Элимберри протягивал Ле Генну пачку тонких тетрадок в желтой обложке.

Бретонец вытер влажный лоб.

Через его плечо я оглядел маленькую студенческую комнатку, опрятно и заботливо прибранную. Порядок нарушала только рукопись на столе, прерванная на середине страницы и прикрытая наполовину каким-то толстым фолиантом. По стенам на полках стояло множество книг, большинство, как я заметил, посвященных русской и французской истории.

— Значит, не все потеряно, — говорил между тем Ле Генн, — я хочу надеяться, что смерть бедного мальчика по меньшей мере не останется не отомщенной. Мой друг, — обратился он ко мне, — могу я вас попросить прочесть все это и передать мне завтра на словах резюме? Но это спешно и важно… Если бы вы завтра зашли ко мне на службу? В час дня или полвторого? Большое спасибо, я буду рассчитывать на вас.

♦♦♦

Чем дальше я читал дневник князя Юрия Любо-мирского, тем более я жалел об этой так рано оборвавшейся жизни. Со страниц его записок его образ вставал чрезвычайно светлым и симпатичным. Видно было, что это был серьезный юноша, сосредоточенно работавший над своим предметом, историей, в Сорбонне, вызывавший большой интерес у своих преподавателей, а в остальном — хороший товарищ, умный, чистый и отзывчивый молодой человек.

Ле Генн не дал мне никаких указаний о том, что мне следовало искать, и мое первое впечатление было то, что в существовании Любомирского не было решительно ничего скрытого, темного или подозрительного. Но позднее мне стало казаться, что я нашел в хаосе записей нужную нить, нашел то, что должно было интересовать Ле Генна.

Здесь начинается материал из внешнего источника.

-- ==== Sys2Proof/Syntax.lean ====
section
/-! DEFINITION. The instructions: every row of spec/opcode_table.json is one constructor. The first twelve are the host
operations of format HOST24 (30_encoding.md R72), which the block executes; the other thirteen are the wire bytes of formats
WIRE_CTRL and WIRE_OP (R80, R83 to R89), which the controller at the far end of the transport port executes. -/

namespace Sys2Proof

/-- One constructor per row of the opcode table, in the table's order. Operand bytes of host operations are kept as they
are presented (R71), in range or not (R75). -/
inductive Instr where
  /-- `INIT chip, requestedAddress` (R151). -/
  | init (chip : Chip) (requestedAddress : Byte)
  /-- `PRINT_CHAR code` (R104). -/
  | printChar (code : Byte)
  /-- `CLEAR` (R164). -/
  | clear
  /-- `CLEAR_LINE row` (R161). -/
  | clearLine (row : Byte)
  /-- `CLEAR_CURRENT_LINE` (R162). -/
  | clearCurrentLine
  /-- `SET_CURSOR line, column` (R138). -/
  | setCursor (line : Byte) (column : Byte)
  /-- `HOME` (R139). -/
  | home
  /-- `SET_INVERSE flag` (R165). -/
  | setInverse (flag : Byte)
  /-- `FLIP flag` (R167). -/
  | flip (flag : Byte)
  /-- `SET_INVERSE_FONT flag` (R111). -/
  | setInverseFont (flag : Byte)
  /-- `SET_PRINT_MODE mode` (R110). -/
  | setPrintMode (mode : Byte)
  /-- `SET_DISPLAY_COLUMN_OFFSET n` (R170). -/
  | setDisplayColumnOffset (n : Byte)
  /-- Control byte `CTRL_MORE` (R80). -/
  | ctrlMore
  /-- Control byte `CTRL_LAST` (R80). -/
  | ctrlLast
  /-- Control byte `CTRL_DATA` (R80). -/
  | ctrlData
  /-- Opcode `PAGE_ADDRESS | page` (R83). -/
  | pageAddress (page : BitVec 3)
  /-- Opcode `COLUMN_ADDRESS_LOW | px[3:0]` (R84). -/
  | columnAddressLow (nibble : BitVec 4)
  /-- Opcode `COLUMN_ADDRESS_HIGH | px[7:4]` (R85). -/
  | columnAddressHigh (nibble : BitVec 4)
  /-- Opcode `START_LINE | v` (R86). -/
  | startLine (value : BitVec 6)
  /-- Opcode `MODE_NORMAL` (R87). -/
  | modeNormal
  /-- Opcode `MODE_INVERSE` (R87). -/
  | modeInverse
  /-- Opcode `SEGMENT_REMAP`, unflipped (R88). -/
  | segmentRemapUnflipped
  /-- Opcode `SEGMENT_REMAP`, flipped (R88). -/
  | segmentRemapFlipped
  /-- Opcode `SCAN_DIRECTION`, unflipped (R89). -/
  | scanDirectionUnflipped
  /-- Opcode `SCAN_DIRECTION`, flipped (R89). -/
  | scanDirectionFlipped
deriving DecidableEq, Repr

/-- Where a receiver of the wire stands inside a burst (R93). Control bytes and opcodes "are told apart by position, never
by value" (R86). -/
inductive WirePhase where
  /-- A control byte comes next: the start of a burst, or after the opcode that a `CTRL_MORE` announced. -/
  | control
  /-- The opcode that a `CTRL_MORE` announced comes next. -/
  | opcodeMore
  /-- The opcode that a `CTRL_LAST` announced comes next. It ends the burst. -/
  | opcodeLast
  /-- Data bytes to the end of the burst. -/
  | data
  /-- R93 gives no meaning to a further byte of this burst. -/
  | closed
deriving DecidableEq, Repr

/-- The encoding of one instruction: a host word on the command port or a byte on the wire. -/
inductive Encoded where
  | host (w : HostWord)
  | wire (b : Byte)
deriving DecidableEq, Repr

/-- Whether an instruction is an operation of the command port (R72), executed by the block. -/
def Instr.isHost : Instr → Bool
  | .init _ _ => true
  | .printChar _ => true
  | .clear => true
  | .clearLine _ => true
  | .clearCurrentLine => true
  | .setCursor _ _ => true
  | .home => true
  | .setInverse _ => true
  | .flip _ => true
  | .setInverseFont _ => true
  | .setPrintMode _ => true
  | .setDisplayColumnOffset _ => true
  | .ctrlMore => false
  | .ctrlLast => false
  | .ctrlData => false
  | .pageAddress _ => false
  | .columnAddressLow _ => false
  | .columnAddressHigh _ => false
  | .startLine _ => false
  | .modeNormal => false
  | .modeInverse => false
  | .segmentRemapUnflipped => false
  | .segmentRemapFlipped => false
  | .scanDirectionUnflipped => false
  | .scanDirectionFlipped => false

/-- Whether an instruction is a control byte of the wire (R80). -/
def Instr.isControl : Instr → Bool
  | .ctrlMore => true
  | .ctrlLast => true
  | .ctrlData => true
  | .init _ _ => false
  | .printChar _ => false
  | .clear => false
  | .clearLine _ => false
  | .clearCurrentLine => false
  | .setCursor _ _ => false
  | .home => false
  | .setInverse _ => false
  | .flip _ => false
  | .setInverseFont _ => false
  | .setPrintMode _ => false
  | .setDisplayColumnOffset _ => false
  | .pageAddress _ => false
  | .columnAddressLow _ => false
  | .columnAddressHigh _ => false
  | .startLine _ => false
  | .modeNormal => false
  | .modeInverse => false
  | .segmentRemapUnflipped => false
  | .segmentRemapFlipped => false
  | .scanDirectionUnflipped => false
  | .scanDirectionFlipped => false

end Sys2Proof
end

Вот какие заметки привлекли мое внимание:

«5 декабря. Немножко волнуюсь. Мне предложили сделать исторический доклад на кружке Духовного Возрождения; тема по моему выбору. Заранее известно, что будут присутствовать Владыка Вассиан и профессор Коршунов, может быть, еще и другие тузы. Значит, надо подготовиться хорошо, чтобы было глубоко и научно. А с другой стороны, доклад для молодежи, и поэтому необходимо взять увлекательный сюжет. Все бы ничего, но мне дают только 10 дней; а тут еще этот зачет по испанской истории! Но я надеюсь, что его удастся отложить.

7 декабря.

Говорил с профессором Мартиньи; старый педант уперся, чтобы я сдавал зачет немедленно. Ничего не поделаешь, но как же быть с докладом на кружке?

8 декабря.

Решил сделать так. Возьму тему о тамплиерах, это ново для многих; а читать буду целиком по книжке Lizerand «Le dossier du proce’s des templiers», благо я ее недавно читал. Правду сказать, у меня впечатление, что он делает натяжки в пользу храмовников, а факты говорят о другом; но у меня нету времени сейчас говорить свое, а Лизеран — это авторитет. В будущем, может быть, займусь вопросом подробнее.

15 декабря.

Доклад оказался настоящим триумфом. Епископ Вассиан меня благодарил и поздравлял, Соло-мония Максимовна тоже, и многие еще другие. Профессор Коршунов пригласил меня к себе в гости. Про него говорят нехорошие вещи; но я же не девушка и не такой наивный мальчик, чтобы мне было чего бояться. А человек он умный и интересный.

28 декабря.

Был у Коршунова. Он меня ужасно хвалил опять за доклад о тамплиерах; он о них, оказывается, очень высокого мнения и считает, что от них пошло много важных движений, культурных и общественных, и что их влияние было благотворным. Так ли? Мне стало казаться, что их влияние, положим, было сильно, но было насквозь темное. Но я почему-то постеснялся сказать профессору. Он приглашал приходить еще.

10 марта.

Много читал по вопросу о тамплиерах. Решительно, Лизеран врет. Даже худшие обвинения, выдвигавшиеся против них, ничем не были преувеличены. Позднейшие находки ведь подтвердили практиковавшийся у них культ Бафомета. У них, явно, были и противоестественный разврат, и сатанизм, и всякие изуверства. И, что очень интересно, их орден, мне кажется, не умер, а продолжал подспудно существовать, и совершенно неясно, когда их организация угасла, и угасла ли? Потому что некоторые данные говорят за то, что она и посейчас существует. Говорил с профессором Фонтенаком об этой теме, как о теме для диссертации. Он сперва вроде увлекся, а потом задумался и сказал, что она слишком опасна, вызовет вражду и неприятности, и потому он на нее не согласен. Что за трусость!

15 марта.

Был у Коршунова. У меня ощущение, будто я стою на пороге важного открытия. Тут есть тайная и страшная организация с особым эзотерическим учением. Коршунов в ней и хочет меня тоже втянуть. Я делаю вид, будто согласен, потому что хочу распутать все до конца.

19 марта.

Я был прав! Нет больше сомнений. И в кружке кое-кто с этой организацией связан — например, Демьянов. И потом: ряд происшествий в кружках 2–3 года назад связаны с этим. Когда пропала Лиза Сергеева, и ее никогда не нашли… когда Маша Рустамова покончила с собой… и, может быть, когда Василий Левенгоф сошел с ума…

22 марта.

Боже мой! Я не думал, что это настолько ужасно. Что предпринять? К кому пойти? В полицию? но они так сильны! вдруг я и там попаду на их человека? Не знаю, как быть.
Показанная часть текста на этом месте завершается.